Все это… занятные размышления. Когда-нибудь, когда нынешние неприятности закончатся, вам следует записать их.
– Опасное это дело, Ник.
Я сбился со счета, пытаясь определить, сколько раз Абель произнес эту фразу. Им двигали самые благие намерения, но его слова только добавляли мне страху – что в данную минуту сделать было очень легко. Я лежал на кушетке в незнакомом доме. Абель стоял на коленях на полу, развернув перед собой свою дорожную сумку. У нас было немного света от нескольких свечей, хороших свечей. Снаружи еще стоял день, но, проникнув в дом незаконно, мы не осмеливались открыть занавеси.
– Расскажи мне еще о… как ты их назвал? Катуны? – сказал я скорее для того, чтобы отвлечь Абеля от опасностей, которым подвергался, нежели действительно желая узнать побольше о тех странных личностях, которых он упомянул пару минут назад. Он коротко описывал способы, которые можно использовать, чтобы изобразить хворь или увечье.
– Шатуны они называются. Или иногда – убогие. Странно, что ты никогда о них не слышал.
– У меня нет твоего знания дна общества, Абель.
Мой друг слегка ощетинился на это. Ему не всегда нравились напоминания о днях, проведенных им на большой дороге, точнее, если он и рассказывал о них, то только тогда и то, что сам хотел. Он не взглянул на меня, но склонился над своей вместительной сумой, подвинул ближе свечу и с помощью пары крошечных деревянных лопаточек смешал вязкое содержимое двух или трех маленьких горшочков. Горшочки с жиром и мешочки с травами были орудиями его былого ремесла. Для его занятий они были так же необходимы, как молоток и зубило для каменотеса, и мой друг до сих пор таскал их с собой повсюду. Я поддразнил его как-то тем, как он цепляется за эти реликвии своей жизни на большой дороге, когда он дурачил народ, надувая милосердных прохожих. Он ответил мне какой-то исковерканной пословицей про то, что у каждого уважающего себя кролика всегда есть две норы, чтобы спрятаться. Из этого я заключил, что если Абель когда-либо устанет от театра (или театр устанет от него), то он вполне может возвратиться к своей прежней жизни в качестве странствующего обманщика.
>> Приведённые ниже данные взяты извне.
-- ==== Sys2Proof/Laws/Memory.lean ====
section
/-! SUPPORT. Memory: reading after writing, and the canonical form that every operation keeps. -/

namespace Sys2Proof.Machine

namespace Memory

/-! ### Reading after writing -/

theorem read_below (font : Vector Byte 80) (m : Memory) (lo a : Nat) (hm : wfFrom font lo m = true) (h : a < lo) :
    read font m a = unlistedByte font a := by
  induction m generalizing lo with
  | nil => rfl
  | cons cell rest ih =>
    obtain ⟨c, b⟩ := cell
    simp only [wfFrom, Bool.and_eq_true, decide_eq_true_eq] at hm
    rw [read, if_neg (by omega), ih (c + 1) hm.2 (by omega)]

/-- Inserting a cell changes that cell and no other. -/
theorem read_insert (font : Vector Byte 80) (m : Memory) (lo a x : Nat) (b : Byte) (hm : wfFrom font lo m = true) :
    read font (insert font a b m) x = if x = a then b else read font m x := by
  induction m generalizing lo with
  | nil =>
    unfold insert
    grind [read]
  | cons cell rest ih =>
    obtain ⟨c, d⟩ := cell
    simp only [wfFrom, Bool.and_eq_true, decide_eq_true_eq] at hm
    have hlow := read_below font rest (c + 1) x hm.2
    have hlowa := read_below font rest (c + 1) a hm.2
    have := ih (c + 1) hm.2
    unfold insert
    grind [read]

/-- Inserting keeps the canonical form. -/
theorem wfFrom_insert (font : Vector Byte 80) (m : Memory) (lo a : Nat) (b : Byte) (hm : wfFrom font lo m = true)
    (hlo : lo ≤ a) (ha : a < Config.memSize) : wfFrom font lo (insert font a b m) = true := by
  induction m generalizing lo with
  | nil =>
    unfold insert
    grind [wfFrom]
  | cons cell rest ih =>
    obtain ⟨c, d⟩ := cell
    simp only [wfFrom, Bool.and_eq_true, decide_eq_true_eq] at hm
    have weaken : ∀ (l : Memory) (p q : Nat), q ≤ p → wfFrom font p l = true → wfFrom font q l = true := by
      intro l p q hpq hl
      cases l with
      | nil => rfl
      | cons e r => grind [wfFrom]
    unfold insert
    split
    · have := ih (c + 1) hm.2 (by omega)
      grind [wfFrom]
    · split
      · split
        · exact weaken rest (c + 1) lo (by omega) hm.2
        · grind [wfFrom]
      · split
        · grind [wfFrom]
        · grind [wfFrom]

/-- Every write keeps the canonical form. -/
theorem wf_write (font : Vector Byte 80) (m : Memory) (a : Nat) (b : Byte) (hm : wf font m = true) :
    wf font (write font m a b) = true := by
  unfold write
  split
  · exact wfFrom_insert font m 0 a b hm (Nat.zero_le a) ‹_›
  · exact hm

/-- A write changes the cell written and no other; it changes nothing where no cell exists. -/
theorem read_write (font : Vector Byte 80) (m : Memory) (a x : Nat) (b : Byte) (hm : wf font m = true) :
    read font (write font m a b) x = if x = a ∧ a < Config.memSize then b else read font m x := by
  unfold write
  split
  · rw [read_insert font m 0 a x b hm]
    grind
  · grind

/-- Consecutive writes keep the canonical form. -/
theorem wf_writeBytes (font : Vector Byte 80) (m : Memory) (a : Nat) (bs : List Byte) (hm : wf font m = true) :
    wf font (writeBytes font m a bs) = true := by
  induction bs generalizing a with
  | nil => exact hm
  | cons b rest ih => exact wf_write font _ a b (ih (a + 1))

/-- Consecutive writes inside memory put the k-th byte at a + k and change no other cell. -/
theorem read_writeBytes (font : Vector Byte 80) (m : Memory) (a x : Nat) (bs : List Byte) (hm : wf font m = true)
    (ha : a + bs.length ≤ Config.memSize) :
    read font (writeBytes font m a bs) x = if h : a ≤ x ∧ x - a < bs.length then bs[x - a] else read font m x := by
  induction bs generalizing a with
  | nil => simp [writeBytes]
  | cons b rest ih =>
    simp only [List.length_cons] at ha
    rw [writeBytes, read_write _ _ _ _ _ (wf_writeBytes font m (a + 1) rest hm), ih (a + 1) (by omega)]
    by_cases hx : x = a
    · subst hx
      simp
      omega
    · by_cases hlt : a ≤ x
      · obtain ⟨d, rfl⟩ : ∃ d, x = a + 1 + d := ⟨x - a - 1, by omega⟩
        have e1 : a + 1 + d - a = d + 1 := by omega
        have e2 : a + 1 + d - (a + 1) = d := by omega
        simp [e1, e2, show a ≤ a + 1 + d by omega, show a + 1 + d ≠ a by omega]
      · simp [hx, hlt, show ¬ a + 1 ≤ x by omega]

/-- The empty list is canonical: every cell holds its reset contents. -/
theorem wf_nil (font : Vector Byte 80) : wf font [] = true := rfl

end Memory

end Sys2Proof.Machine
end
– Шатуны, – повторил я. – Ну и что там с ними?
– Шатуны бывают двух видов, – пояснил Абель рассеянно – так говорят люди, когда их руки заняты чем-то, требующим внимания. – Настоящие и художники.
– Художники?
– Проходимцы, вероятно, сказал бы ты. Но они выказывают большое искусство в украшении своего тела язвами и нарывами.
– Как?
– Обычно с помощью лютика и соли. Растирают и накладывают на ту часть тела, которую хотят повредить. Потом они накрывают кожу тканью, она прилипает к плоти, и, когда холстину отрывают, это место раздражено и кровоточит.
– Брр…
– Это еще что! Настоящие мастера посыпают рану крысиным ядом.
– Как сахар на цукатах – очень приятно, – заметил я, испытывая одновременно заинтересованность и отвращение. Я вспомнил книготорговца Торнтона и его мешочки с мышьяком, то есть крысиным ядом.
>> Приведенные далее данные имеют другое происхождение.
-- ==== Sys2Proof/Tests/Slice0.lean ====
section
/-! SUPPORT. Tests: words written out from the patterns of 30_encoding R84, the vectors of 95_test_vectors, and for every
obligation with hypotheses a state and operands that meet them. -/

namespace Sys2Proof.Tests

open Sys2Proof Sys2Proof.Machine

/-! ### Helpers -/

/-- The state after reset with some registers set. -/
def withRegs (l : List (Reg × Byte)) : State := l.foldl (fun s p => s.setReg p.1 p.2) State.reset

/-- What f reads after one step that runs the word w. -/
def after {α : Type} (w : Nat) (s : State) (f : State → α) : Option α :=
  match step (s.withFetchWord 16 w) with
  | .next t => some (f t)
  | .fault _ => none
  | .refused _ => none

/-- The fault record and pc. -/
def record (s : State) : Option ErrorKind × Word × Word × Word := (s.fcause, s.fop, s.fpc, s.pc)

/-- What f reads after one operation. -/
def afterOp {α : Type} (op : HostOp) (s : State) (f : State → α) : Option α :=
  match perform op s with
  | .next t => some (f t)
  | .fault _ => none
  | .refused _ => none

/-! ### Well-formedness (30_encoding R81) -/

theorem test_wellFormed_refuses_sixteen_rows : (Instr.drw 0 0 16).wellFormed = false := by decide
theorem test_wellFormed_fifteen_rows : (Instr.drw 15 15 15).wellFormed = true := by decide

/-! ### Decoding, by words written out from the patterns of R84 -/

theorem test_decode_control :
    [0x00E0, 0x00EE, 0x1204, 0x2FFF, 0x31A5, 0x4207, 0x5340, 0x9AB0, 0xB300].map (decodeTableWord 16) =
      [some .cls, some .ret, some (.jp 0x204), some (.call 0xFFF), some (.seImm 1 0xA5), some (.sneImm 2 7),
       some (.seReg 3 4), some (.sneReg 10 11), some (.jpV0 0x300)] := by decide
theorem test_decode_alu :
    [0x6A05, 0x7A0A, 0x8120, 0x8341, 0x8562, 0x8783, 0x89A4, 0x8BC5, 0x8DE6, 0x8F07, 0x812E, 0xC30F].map
        (decodeTableWord 16) =
      [some (.ldImm 10 5), some (.addImm 10 10), some (.ldReg 1 2), some (.orReg 3 4), some (.andReg 5 6),
       some (.xorReg 7 8), some (.addReg 9 10), some (.subReg 11 12), some (.shr 13 14), some (.subnReg 15 0),
       some (.shl 1 2), some (.rnd 3 0x0F)] := by decide
theorem test_decode_rest :
    [0xA123, 0xD125, 0xE49E, 0xE5A1, 0xF607, 0xF70A, 0xF815, 0xF918, 0xFA1E, 0xFB29, 0xFC33, 0xFD55, 0xFE65].map
        (decodeTableWord 16) =
      [some (.ldI 0x123), some (.drw 1 2 5), some (.skp 4), some (.sknp 5), some (.ldVxDt 6), some (.ldVxK 7),
       some (.ldDtVx 8), some (.ldStVx 9), some (.addI 10), some (.ldF 11), some (.ldB 12), some (.storeRegs 13),
       some (.loadRegs 14)] := by decide
/-- R86: 0nnn, 5xy1, 8xy8, 9xy1, Ex9F, FxFF are illegal (TC22 to TC26). -/
theorem test_decode_illegal :
    [0x0000, 0x00E1, 0x5341, 0x8008, 0x800F, 0x9001, 0xE09F, 0xF000, 0xFFFF].map (decodeTableWord 16) =
      [none, none, none, none, none, none, none, none, none] := by decide
theorem test_decode_truncated : decode [0x12] = .error .truncated := by decide
theorem test_encode_big_endian : encodeBytes (.drw 1 2 5) = [0xD1, 0x25] := by decide

/-! ### Registers and arithmetic (vectors TA) -/

theorem test_ldImm : after 0x6A05 State.reset (fun t => (t.reg 10, t.reg vf, t.pc)) = some (5, 0, 0x202) := by decide
theorem test_addImm_wraps : after 0x7001 (withRegs [(0, 0xFF)]) (fun t => (t.reg 0, t.reg vf)) = some (0, 0) := by decide
theorem test_ldReg : after 0x8010 (withRegs [(1, 0x33)]) (fun t => (t.reg 0, t.reg 1)) = some (0x33, 0x33) := by decide
theorem test_or_keeps_flag :
    after 0x8011 (withRegs [(0, 0xF0), (1, 0x0F), (15, 7)]) (fun t => (t.reg 0, t.reg vf)) = some (0xFF, 7) := by decide
theorem test_and : after 0x8012 (withRegs [(0, 0xF0), (1, 0x3C)]) (·.reg 0) = some 0x30 := by decide
theorem test_xor : after 0x8013 (withRegs [(0, 0xF0), (1, 0x3C)]) (·.reg 0) = some 0xCC := by decide
theorem test_add_carry :
    after 0x8014 (withRegs [(0, 0xFF), (1, 1)]) (fun t => (t.reg 0, t.reg vf)) = some (0, 1) := by decide
theorem test_add_into_vf : after 0x8F14 (withRegs [(15, 0xF0), (1, 0x20)]) (·.reg vf) = some 0x10 := by decide
theorem test_sub_borrow :
    after 0x8015 (withRegs [(0, 1), (1, 2)]) (fun t => (t.reg 0, t.reg vf)) = some (0xFF, 0) := by decide
theorem test_sub_equal :
    after 0x8015 (withRegs [(0, 5), (1, 5)]) (fun t => (t.reg 0, t.reg vf)) = some (0, 1) := by decide
theorem test_shr_ignores_y :
    after 0x80A6 (withRegs [(0, 5), (10, 0xFF)]) (fun t => (t.reg 0, t.reg vf, t.reg 10)) = some (2, 1, 0xFF) := by decide
theorem test_subn_borrow :
    after 0x8017 (withRegs [(0, 2), (1, 1)]) (fun t => (t.reg 0, t.reg vf)) = some (0xFF, 0) := by decide
theorem test_shl : after 0x800E (withRegs [(0, 0x81)]) (fun t => (t.reg 0, t.reg vf)) = some (2, 1) := by decide
theorem test_shl_vf : after 0x8FFE (withRegs [(15, 0xFF)]) (·.reg vf) = some 0xFE := by decide
theorem test_rnd_consumes_one : after 0xC30F State.reset (fun t => (t.draws, t.pc)) = some (1, 0x202) := by decide
/-- The free byte, masked; no value of it is known (log 3). -/
theorem test_rnd_masks : after 0xC30F State.reset (·.reg 3) = some (Config.randomByte 0 &&& 0x0F) := by rfl

/-! ### Control (vectors TC) -/

theorem test_jp : after 0x1FFF State.reset (·.pc) = some 0xFFF := by decide
theorem test_jpV0_no_wrap : after 0xBFFF (withRegs [(0, 0xFF)]) (·.pc) = some 0x10FE := by decide
theorem test_seImm_skips : after 0x3100 { State.reset with pc := 0x208 } (·.pc) = some 0x20C := by decide
theorem test_seImm_past_end : after 0x3000 { State.reset with pc := 0xFFE } (·.pc) = some 0x1002 := by decide
theorem test_sneImm_skips : after 0x4208 (withRegs [(2, 7)]) (·.pc) = some 0x204 := by decide
theorem test_sneImm_equal : after 0x4207 (withRegs [(2, 7)]) (·.pc) = some 0x202 := by decide
theorem test_seReg_skips : after 0x5340 (withRegs [(3, 9), (4, 9)]) (·.pc) = some 0x204 := by decide
theorem test_sneReg_skips : after 0x9340 (withRegs [(3, 9), (4, 8)]) (·.pc) = some 0x204 := by decide
theorem test_call :
    after 0x2210 { State.reset with pc := 0x204 } (fun t => (t.pc, t.sp, t.stack[0])) = some (0x210, 1, 0x206) := by decide
theorem test_call_overflow :
    after 0x2222 { State.reset with pc := 0x220, sp := 16 } (fun t => (record t, t.sp, t.run)) =
      some ((some .stackOverflow, 0x2222, 0x220, 0x222), 16, .faulted) := by decide
theorem test_ret :
    after 0x00EE { State.reset with sp := 1, stack := State.reset.stack.set 0 0x206 }
      (fun t => (t.pc, t.sp, t.stack[0])) = some (0x206, 0, 0x206) := by decide
theorem test_ret_underflow :
    after 0x00EE State.reset (fun t => (record t, t.run)) =
      some ((some .stackUnderflow, 0x00EE, 0x200, 0x202), .faulted) := by decide
theorem test_illegal :
    after 0xFFFF State.reset (fun t => (record t, t.run)) =
      some ((some .unknownOpcode, 0xFFFF, 0x200, 0x202), .faulted) := by decide
theorem test_fetch_fault :
    afterOp .tick { State.reset with pc := 0xFFF, draw := true } (fun t => (record t, t.draw)) =
      some ((some .memoryOutOfBounds, 0, 0xFFF, 0xFFF), true) := by decide

/-! ### Index and memory (vectors TM) -/

theorem test_ldI : after 0xA300 State.reset (·.i) = some 0x300 := by decide
theorem test_addI_wraps :
    after 0xF01E { withRegs [(0, 1)] with i := 0xFFFF } (fun t => (t.i, t.reg vf)) = some (0, 1) := by decide
theorem test_addI_vf :
    after 0xFF1E { withRegs [(15, 7)] with i := 0x100 } (fun t => (t.i, t.reg vf)) = some (0x107, 0) := by decide
theorem test_ldF_whole_byte : after 0xF229 (withRegs [(2, 0xFF)]) (·.i) = some 0x4FB := by decide
theorem test_bcd :
    after 0xF033 { withRegs [(0, 254)] with i := 0x300 }
      (fun t => ([0x300, 0x301, 0x302].map t.readByte, t.i)) = some ([2, 5, 4], 0x300) := by decide
theorem test_bcd_out_of_range :
    after 0xF033 { withRegs [(0, 7)] with i := 0xFFE } (fun t => (record t, t.readByte 0xFFE, t.readByte 0xFFF)) =
      some ((some .memoryOutOfBounds, 0xF033, 0x200, 0x202), 0, 0) := by decide
theorem test_store :
    after 0xF255 { withRegs [(0, 1), (1, 2), (2, 3)] with i := 0x400 }
      (fun t => ([0x400, 0x401, 0x402, 0x403].map t.readByte, t.i)) = some ([1, 2, 3, 0], 0x403) := by decide
theorem test_store_out_of_range :
    after 0xF155 { withRegs [(0, 1), (1, 2)] with i := 0xFFF }
      (fun t => (record t, t.readByte 0xFFF, t.readByte 0, t.i)) =
      some ((some .memoryOutOfBounds, 0xF155, 0x200, 0x202), 0, 0xF0, 0xFFF) := by decide
theorem test_load :
    after 0xF265 ({ withRegs [(3, 0x77)] with i := 0x300 }.writeBytes 0x300 [2, 5, 4])
      (fun t => ([0, 1, 2, 3].map t.reg, t.i)) = some ([2, 5, 4, 0x77], 0x303) := by decide
theorem test_load_out_of_range :
    after 0xF065 { State.reset with i := 0x1000 } (fun t => (record t, t.reg 0)) =
      some ((some .memoryOutOfBounds, 0xF065, 0x200, 0x202), 0) := by decide
/-- Writing what an unlisted cell reads as removes the entry: equal memories are equal lists. -/
theorem test_memory_canonical :
    Memory.writeBytes Config.defaultFont [(0x300, 5)] 0x300 [0] = [] ∧
    Memory.writeBytes Config.defaultFont [(0x302, 9)] 0x300 [1, 2] = [(0x300, 1), (0x301, 2), (0x302, 9)] := by decide

/-! ### Display (vectors TG) -/

theorem test_drw_clips_right :
    after 0xD011 ({ withRegs [(0, 60)] with i := 0x300 }.writeBytes 0x300 [0xFF])
      (fun t => ([59, 60, 61, 62, 63, 0].map (t.pixel · 0), t.reg vf, t.draw)) =
      some ([false, true, true, true, true, false], 0, true) := by decide
theorem test_drw_collision :
    after 0xD011 ({ withRegs [(0, 10), (1, 5)] with i := 0x300, fb := Framebuffer.blank.toggle 10 5 }.writeBytes 0x300
      [0x80]) (fun t => (t.pixel 10 5, t.reg vf)) = some (false, 1) := by decide
theorem test_cls :
    after 0x00E0 { withRegs [(15, 3)] with fb := Framebuffer.blank.toggle 10 5 }
      (fun t => (t.pixel 10 5, t.draw, t.reg vf)) = some (false, true, 3) := by decide

/-! ### Keys and timers (vectors TK) -/

theorem test_skp_pressed :
    after 0xE49E { withRegs [(4, 7)] with keys := State.reset.keys.set 7 true } (·.pc) = some 0x204 := by decide
theorem test_skp_invalid :
    after 0xE49E (withRegs [(4, 0x10)]) record = some (some .invalidKey, 0xE49E, 0x200, 0x202) := by decide
theorem test_sknp_released : after 0xE4A1 (withRegs [(4, 7)]) (·.pc) = some 0x204 := by decide
theorem test_sknp_invalid :
    after 0xE4A1 (withRegs [(4, 0x10)]) record = some (some .invalidKey, 0xE4A1, 0x200, 0x202) := by decide
theorem test_ldVxDt : after 0xF507 { State.reset with dt := 0x2A } (fun t => (t.reg 5, t.dt)) = some (0x2A, 0x2A) := by decide
theorem test_ldDtVx : after 0xF315 (withRegs [(3, 7)]) (fun t => (t.dt, t.st)) = some (7, 0) := by decide
theorem test_ldStVx : after 0xF318 (withRegs [(3, 2)]) (fun t => (t.dt, t.st)) = some (0, 2) := by decide
theorem test_ldVxK : after 0xF30A State.reset (fun t => (t.run, t.pc, t.reg 3)) = some (.awaitingKey 3, 0x202, 0) := by decide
– Шатун стремится сделать себя скорее отвратительным, – ответил Абель, подняв на меня глаза. – От крысиного яда нарыв выглядит еще уродливее и тем вызывает большую жалость.
– И больше милостыни.
– Конечно. Они занимаются этим не из любви к искусству.
Когда Абель принялся толковать мне о способах мошенничества, его тон стал менее рассеянным и почти увлеченным.
– В конце концов, Ник, мы, актеры, тоже наряжаемся и раскрашиваем себя за деньги. Мы облачаемся в окровавленные одежды, покрываем краской наши лица и притворяемся, что мы больны, умираем или уже мертвы, – ради звонкой монеты.
– И из любви к искусству.
– Скажи мне, Ник, что мы делаем в этом доме? Уж конечно, здесь мы не из любви к искусству – или из-за денег.
– Мы здесь, чтобы поймать убийцу.
Мы с Абелем находились в чужом пустом доме, с любезного разрешения Джека Вилсона. Дом стоял на Гроув-стрит, ответвлявшейся от Хай-стрит. Это был прекрасный дом и принадлежал он занятому в торговле шерстью мужу женщины по имени Мария, той, за которой Джек приударял – или присматривал, возможно. Наш товарищ уже предвкушал провести несколько лишних дней в плотских утехах и потому был расстроен и почти разозлен, когда женщина, испугавшись сжимавшегося кулака Ее Величества Чумы, внезапно покинула город, чтобы присоединиться к своему мужу в Питерборо. А может, это купец, беспокоившийся за здоровье жены, выписал ее к себе. Как бы то ни было, после ее отъезда дом пустовал; ставни закрыты, окна занавешены, слуги отпущены.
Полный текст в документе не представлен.